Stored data
/-- The bytes of an entry, and the entry of bytes. -/
def MEntry.bytes (e : MEntry) : Bytes :=
  leBytes 2 e.rank ++ leBytes 2 e.range ++ leBytes 4 e.len ++ leBytes 8 e.off ++ leBytes 2 e.owner ++ leBytes 2 0 ++ leBytes 4 e.stored ++
    leBytes 8 e.lba ++ slice e.digest 0 32
def entryOf (b : Bytes) : MEntry :=
  { rank := leAt b 0 2, range := leAt b 2 2, len := leAt b 4 4, off := leAt b 8 8, owner := leAt b 0x10 2, stored := leAt b 0x14 4
    lba := leAt b 0x18 8, digest := slice b 0x20 32 }

/-- A complete manifest as a slot holds it: STEP and its entries. -/
abbrev Manifest := Nat × List MEntry

/-- Bytes of the volume from a byte offset, as its first healthy replica holds them. -/
def Volume.bytesAt (v : Volume) (at_ n : Nat) : Bytes :=
  match v.first with
  | none => []
  | some r =>
    let size := 2 ^ v.log2
    let lo := at_ / size
    slice (r.read size lo ((at_ + n + size - 1) / size - lo)) (at_ - lo * size) n

/-- The manifest of slot `n` of a store volume, if it is complete: MAGIC, VERSION, COMPLETE, and a DIGEST that its entries have. -/
def Volume.manifest (v : Volume) (n : Nat) : Option Manifest :=
  let base := n * 2 ^ 24
  let h := v.bytesAt base 64
  let count := leAt h 0x18 4
  let es := v.bytesAt (base + 64) (64 * count)
  if leAt h 0 4 = 0x5453_4E4D ∧ leAt h 4 2 = 0x0100 ∧ leAt h 0x1C 4 = 1 ∧ 64 * count + 64 ≤ 2 ^ 24 ∧ slice h 0x20 32 = sha256 es then
    some (leAt h 0x10 8, (List.range count).map fun i => entryOf (slice es (64 * i) 64))
  else none

/-- Every complete manifest of a store volume, with its slot. -/
def Volume.manifests (v : Volume) : List (Nat × Manifest) := (List.range 16).filterMap fun n => (v.manifest n).map fun m => (n, m)

/-- The placement of a digest that some complete manifest lists (R529). -/
def Volume.present (v : Volume) (digest : Bytes) : Option MEntry :=
  (v.manifests.flatMap fun m => m.2.2).find? fun e => e.digest = digest

/-- Bytes written over whole blocks of every healthy replica, the last block filled with zeros. -/
def Volume.store_ (v : Volume) (lba : Nat) (b : Bytes) : Volume :=
  let size := 2 ^ v.log2
  let n := (b.length + size - 1) / size
  { v with replicas := v.replicas.map fun r => if r.up then r.write size lba (slice b 0 (n * size)) else r }

/-- A write to the store would not complete OK: the volume is sanitising, or too few replicas are healthy, or its key is gone. -/
def Volume.refuses (v : Volume) : Bool := decide (v.op ≠ 0) || decide (v.healthy < v.minHealthy) || decide (v.key = [])

/-! ### Sealing (R529, R530) -/

/-- Blocks that stored bytes fill. -/
def Volume.blocksOf (v : Volume) (n : Nat) : Nat := (n + 2 ^ v.log2 - 1) / 2 ^ v.log2

/-- Blocks that firmware may allocate: behind the slots, inside the volume, and holding no stored shard that a complete manifest or a
checkpoint under way names. -/
def State.storeFree (s : State) (v : Volume) (rank : Nat) (vol lba n : Nat) : Bool :=
  decide (2 ^ 28 ≤ lba * 2 ^ v.log2) && decide (lba + n ≤ v.blocks) &&
  (v.manifests.all fun m => m.2.2.all fun e => decide (e.owner ≠ rank) || !meets lba n e.lba (v.blocksOf e.stored)) &&
  (s.inv.ops.all fun o => decide (o.vol ≠ vol) || o.restore || o.shards.all fun x =>
    decide (x.owner ≠ some rank) || !meets lba n x.lba (v.blocksOf x.stored))

/-- A shard sealed: compressed, encrypted under the context with a nonce from hardware, and its nonce-and-tag record behind it. -/
def State.seal (s : State) (i : Inst) (o : InvOp) (b : Bytes) : Except Nat (State × Bytes) :=
  match s.cashboxFor i.prec s.fwQuarter, s.ctxOf o.ctx with
  | some st, some (n, c) =>
    match s.keyOf c.inst c.key, s.drawNonce st n with
    | some k, some (s, nonce, _) =>
      let (r, tag) := aeadSeal 2 k.key nonce [] (compress b)
      .ok (s, r ++ tagRecord nonce tag)
    | _, _ => .error 0x65
  | none, _ => .error 0x67
  | _, none => .error 0x65

/-- INV_SHARD_DURABLE (R529, R530): shard `n`, once copied, gets its place. A present digest keeps its placement; `other` is the placement
by a lower-ranked member that holds the digest; else this member seals it and writes it at `lba`, none where its store has no
room, and `failed` says that a write ended other than OK. -/
def execInvShardDurable (f : FuncNo) (k : BitVec 32) (n : Nat) (other : Option (BitVec 16 × BitVec 48 × BitVec 32)) (lba : Option (BitVec 48))
    (failed : Bool) (s : State) : Host.Outcome State Fault Refusal :=
  done (s.onInv f.val k.toNat fun i o =>
    match o.shards[n]?, s.volume o.vol, i.comm o.comm with
    | some x, some v, some c =>
      match x.data with
      | none => s
      | some b =>
        let place (s : State) (owner lba stored : Nat) : State :=
          let s := s.stagingFree x
          s.setInv (o.setShard n { x with owner := some owner, lba := lba, stored := stored, durable := true, staged := none })
        if x.durable || o.restore then s
        else match v.present x.digest, o.shards.find? (fun y => y.durable && decide (y.digest = x.digest)), other with
          | some e, _, _ => place s e.owner e.lba e.stored
          | none, some y, _ => place s (y.owner.getD 0) y.lba y.stored
          | none, none, some (r, a, m) => if r.toNat < c.rank then place s r.toNat a.toNat m.toNat else s
          | none, none, none =>
            match lba with
            | none => s.endInv o 0x64 o.ckpt
            | some a =>
              match s.seal i o b with
              | .error st => s.endInv o st o.ckpt
              | .ok (s', stored) =>
                if !s.storeFree v c.rank o.vol a.toNat (v.blocksOf stored.length) then s
                else if failed || v.refuses then s'.endInv o 0x65 o.ckpt
                else place (s'.setVolume o.vol (v.store_ a.toNat stored)) c.rank a.toNat stored.length
    | _, none, _ => s.endInv o 0x65 o.ckpt
    | _, _, _ => s)

/-- A member's own entries. -/
def InvOp.entries (o : InvOp) (rank : Nat) : List MEntry :=
  o.shards.map fun x => { rank := rank, range := x.range, len := x.len, off := x.off, owner := x.owner.getD 0, stored := x.stored, lba := x.lba
                          digest := x.digest }
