-- ==== Sys2Proof/Machine/Dispatch.lean ====
section
/-!
DEFINITION. The one match over the commands: each arm is one direct call of its meaning.
-/
namespace Sys2Proof.Machine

(WORK ITEM) The lines to return are those in the entries above that include "InvOp".

(ANSWER FOR THE TASK)
def State.seal (s : State) (i : Inst) (o : InvOp) (b : Bytes) : Except Nat (State × Bytes) :=
def InvOp.entries (o : InvOp) (rank : Nat) : List MEntry :=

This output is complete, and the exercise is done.